Also, when using only 1 thread with hurl --test --repeat 100 --jobs 1 vuejs.hurl it also works fine, I cannot make it fail. So, indeed it seems to be something with the parallel mode.

jcamiel commented 3 days ago

Your Docker host is a Windows machine I'm correct? I will try to reproduce the bug from a Windows machine (with Docker etc). You're reproducing it quite easily while I can't make it, it maybe make a difference? (It doesn't explain why it happens on skybear.net though)

lambrospetrou commented 3 days ago

Your Docker host is a Windows machine I'm correct? I will try to reproduce the bug from a Windows machine (with Docker etc). You're reproducing it quite easily while I can't make it, it maybe make a difference? (It doesn't explain why it happens on skybear.net though)

Locally, I am using WSL2 (Ubuntu 24.04.1 LTS) in Windows 11, and using Docker Desktop on the Windows side.

For Skybear.NET, I use Fly.io and my container is based off ubuntu:noble.

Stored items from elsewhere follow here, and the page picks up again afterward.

theorem txFree_strayState : TxFree strayState.ctl 0 16 := by
  refine ⟨by decide +kernel, by decide +kernel, by decide +kernel, fun h hh => ?_⟩
  rw [handoffsTo_strayState, List.mem_singleton] at hh
  subst hh
  decide +kernel

/-- The NOTICE of the rejoining station would end at 1004, after the hand-off at 1003: it waits, and nothing is sent. -/
theorem stnRejoin_strayState_outs : (stnRejoin 0 0 strayState.ctl).outs = strayState.ctl.outs := by decide +kernel

theorem regsServed_strayState : regsServed strayState.ctl = true := by decide +kernel

/-- The rejoin leaves nothing to settle. -/
theorem exec_rejoin_strayState :
    exec (.rejoin 0 0) strayState = .next { strayState with ctl := stnRejoin 0 0 strayState.ctl } := by
  rw [exec_rejoin, if_pos regsServed_strayState, settled_of_idle (by decide +kernel) (by decide +kernel)]

/-- Refutes O33: its clause on a REJOIN that finds the transmit pipeline free has the NOTICE sent at once, and no hypothesis bounds the station
numbers of the pending entries; in `strayState` the REJOIN itself moves a hand-off into the NOTICE's way. -/
theorem not_stationsComeAndGo : ¬ Obligations.StationsComeAndGo := by
  unfold Obligations.StationsComeAndGo
  rintro ⟨-, -, -, -, -, -, hsent, -, -, -⟩
  obtain ⟨c, hc, -, -, houts, -, -, hframe⟩ := hsent strayState 0 0 (by decide) (by decide) regsServed_strayState (by decide +kernel)
    (.inl (by decide +kernel)) txFree_strayState
  have hq : c.db.fireQ = [] := (congrArg (fun d => d.db.fireQ) hframe).trans (by decide +kernel)
  have hp : c.parts = {} := (congrArg (fun d => d.parts) hframe).trans (by decide +kernel)
  rw [exec_rejoin_strayState, settled_of_idle hq hp] at hc
  have hctl : stnRejoin 0 0 strayState.ctl = c := congrArg State.ctl (Host.Outcome.next.inj hc)
  rw [← hctl, stnRejoin_strayState_outs] at houts
  exact List.cons_ne_self _ _ houts.symm

end Sys2Proof.Machine
end

section
/-! SUPPORT. The rules of the pool's shared operations: commands that are served, register pairs, a region's members, granules, requests
that are cancelled, page movers that stop, and what each leaves as it was (R555 to R563, R576, R603, R608, R622). -/
namespace Sys2Proof.Machine
open Sys2Proof.Safety

variable {c d : Ctl} {l : List Nat}

/-! The shapes of a command. -/
theorem onServed_of_served {s : State} (h : regsServed s.ctl = true) (f : Ctl → Ctl) :
    onServed f s = .next { s with ctl := settled (f s.ctl) } := by
  rw [onServed, onCtl_next, whenServed, if_pos h]

theorem onHost_of_up {s : State} (h : hostUp s.ctl = true) (f : Ctl → Ctl) : onHost f s = .next { s with ctl := settled (f s.ctl) } := by
  rw [onHost, onCtl_next, if_pos h]

/-- What each step of a fold leaves as it was, the fold does. -/
theorem foldl_image {σ τ β : Type} {f : σ → τ → σ} {g : σ → β} (hf : ∀ s x, g (f s x) = g s) (l : List τ) (s : σ) :
    g (l.foldl f s) = g s := foldl_keeps (P := fun t => g t = g s) (fun t x ht => (hf t x).trans ht) l s rfl

/-! Commands that change registers alone. -/
theorem onlyRegs_refl (l : List Nat) (c : Ctl) : OnlyRegs l c c := ⟨rfl, regsBut_refl l c⟩

theorem onlyRegs_wr (h : OnlyRegs l c d) {o v : Nat} (ho : o ∈ l) : OnlyRegs l c (wr d o v) := ⟨h.1, regsBut_wr h.2 ho⟩

theorem onlyRegs_setFld (h : OnlyRegs l c d) {o a b v : Nat} (ho : o ∈ l) : OnlyRegs l c (setFld d o a b v) := onlyRegs_wr h ho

fabricereix commented 2 days ago

I have added an integ test that combines --test and --repeat https://github.com/Orange-OpenSource/hurl/pull/3305 The bug is still not reproduced :-(

jcamiel commented 2 days ago

I haven't managed to reproduce it, but I think there's something I would make a little cleaner in the graceful shutdown of threads workers. I don't know if it will fix this issue or not but it will be a cleaner and it's worth trying (plus it can fix the valgring issue that tickles me). As soon as I've time to do it !

lambrospetrou commented 1 day ago

For the record, I have retries on Skybear.NET now, so that when it happens again it just retries the script execution, so it's not urgent at the moment. It would be nice though to see what in the parallelism could cause race conditions on memory. I might take a stub in reading some Rust later in the week 😏